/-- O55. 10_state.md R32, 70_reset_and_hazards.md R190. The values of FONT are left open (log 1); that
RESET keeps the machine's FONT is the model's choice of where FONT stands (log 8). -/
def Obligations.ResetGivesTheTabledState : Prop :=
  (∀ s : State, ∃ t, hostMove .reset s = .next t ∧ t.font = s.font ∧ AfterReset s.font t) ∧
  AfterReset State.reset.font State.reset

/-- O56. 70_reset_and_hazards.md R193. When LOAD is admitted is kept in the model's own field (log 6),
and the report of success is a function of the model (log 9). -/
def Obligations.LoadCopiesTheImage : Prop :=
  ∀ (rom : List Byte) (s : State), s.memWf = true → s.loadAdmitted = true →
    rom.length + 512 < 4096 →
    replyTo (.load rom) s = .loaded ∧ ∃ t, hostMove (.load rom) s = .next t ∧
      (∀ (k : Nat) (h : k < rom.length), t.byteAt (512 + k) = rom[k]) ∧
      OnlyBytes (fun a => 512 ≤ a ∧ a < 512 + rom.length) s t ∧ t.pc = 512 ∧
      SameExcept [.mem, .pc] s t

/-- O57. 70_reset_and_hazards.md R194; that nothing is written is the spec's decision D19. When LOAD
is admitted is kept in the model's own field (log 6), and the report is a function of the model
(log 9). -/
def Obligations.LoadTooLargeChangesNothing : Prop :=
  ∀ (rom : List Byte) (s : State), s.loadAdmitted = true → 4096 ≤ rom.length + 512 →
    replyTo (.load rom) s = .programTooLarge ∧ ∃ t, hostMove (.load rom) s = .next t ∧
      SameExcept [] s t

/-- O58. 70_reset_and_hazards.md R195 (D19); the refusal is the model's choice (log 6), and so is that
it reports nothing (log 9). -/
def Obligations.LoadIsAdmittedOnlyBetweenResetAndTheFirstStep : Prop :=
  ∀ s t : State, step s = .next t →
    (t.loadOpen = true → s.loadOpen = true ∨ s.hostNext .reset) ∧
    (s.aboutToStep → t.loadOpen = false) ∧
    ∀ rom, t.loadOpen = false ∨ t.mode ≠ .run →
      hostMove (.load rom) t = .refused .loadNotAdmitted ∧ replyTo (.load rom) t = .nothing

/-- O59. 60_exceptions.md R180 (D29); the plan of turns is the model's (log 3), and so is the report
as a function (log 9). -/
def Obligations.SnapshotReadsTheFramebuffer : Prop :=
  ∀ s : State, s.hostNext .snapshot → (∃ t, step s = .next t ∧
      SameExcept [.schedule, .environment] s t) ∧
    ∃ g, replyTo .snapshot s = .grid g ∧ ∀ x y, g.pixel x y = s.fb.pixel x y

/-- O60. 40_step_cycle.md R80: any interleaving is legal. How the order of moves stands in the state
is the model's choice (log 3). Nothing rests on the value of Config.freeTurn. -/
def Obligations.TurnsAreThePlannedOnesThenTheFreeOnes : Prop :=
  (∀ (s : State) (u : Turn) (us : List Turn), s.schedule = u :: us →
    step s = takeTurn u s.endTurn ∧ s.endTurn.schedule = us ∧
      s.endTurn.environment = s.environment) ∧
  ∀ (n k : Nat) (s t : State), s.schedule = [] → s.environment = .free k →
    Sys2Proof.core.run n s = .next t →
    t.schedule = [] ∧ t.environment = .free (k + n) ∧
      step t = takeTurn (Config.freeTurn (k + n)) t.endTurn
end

### Problem requirements:
Only the line that contains "step t = takeTurn" and the lines after it, through the end of the data above, are to be repeated exactly.

### Output below:
      step t = takeTurn (Config.freeTurn (k + n)) t.endTurn
end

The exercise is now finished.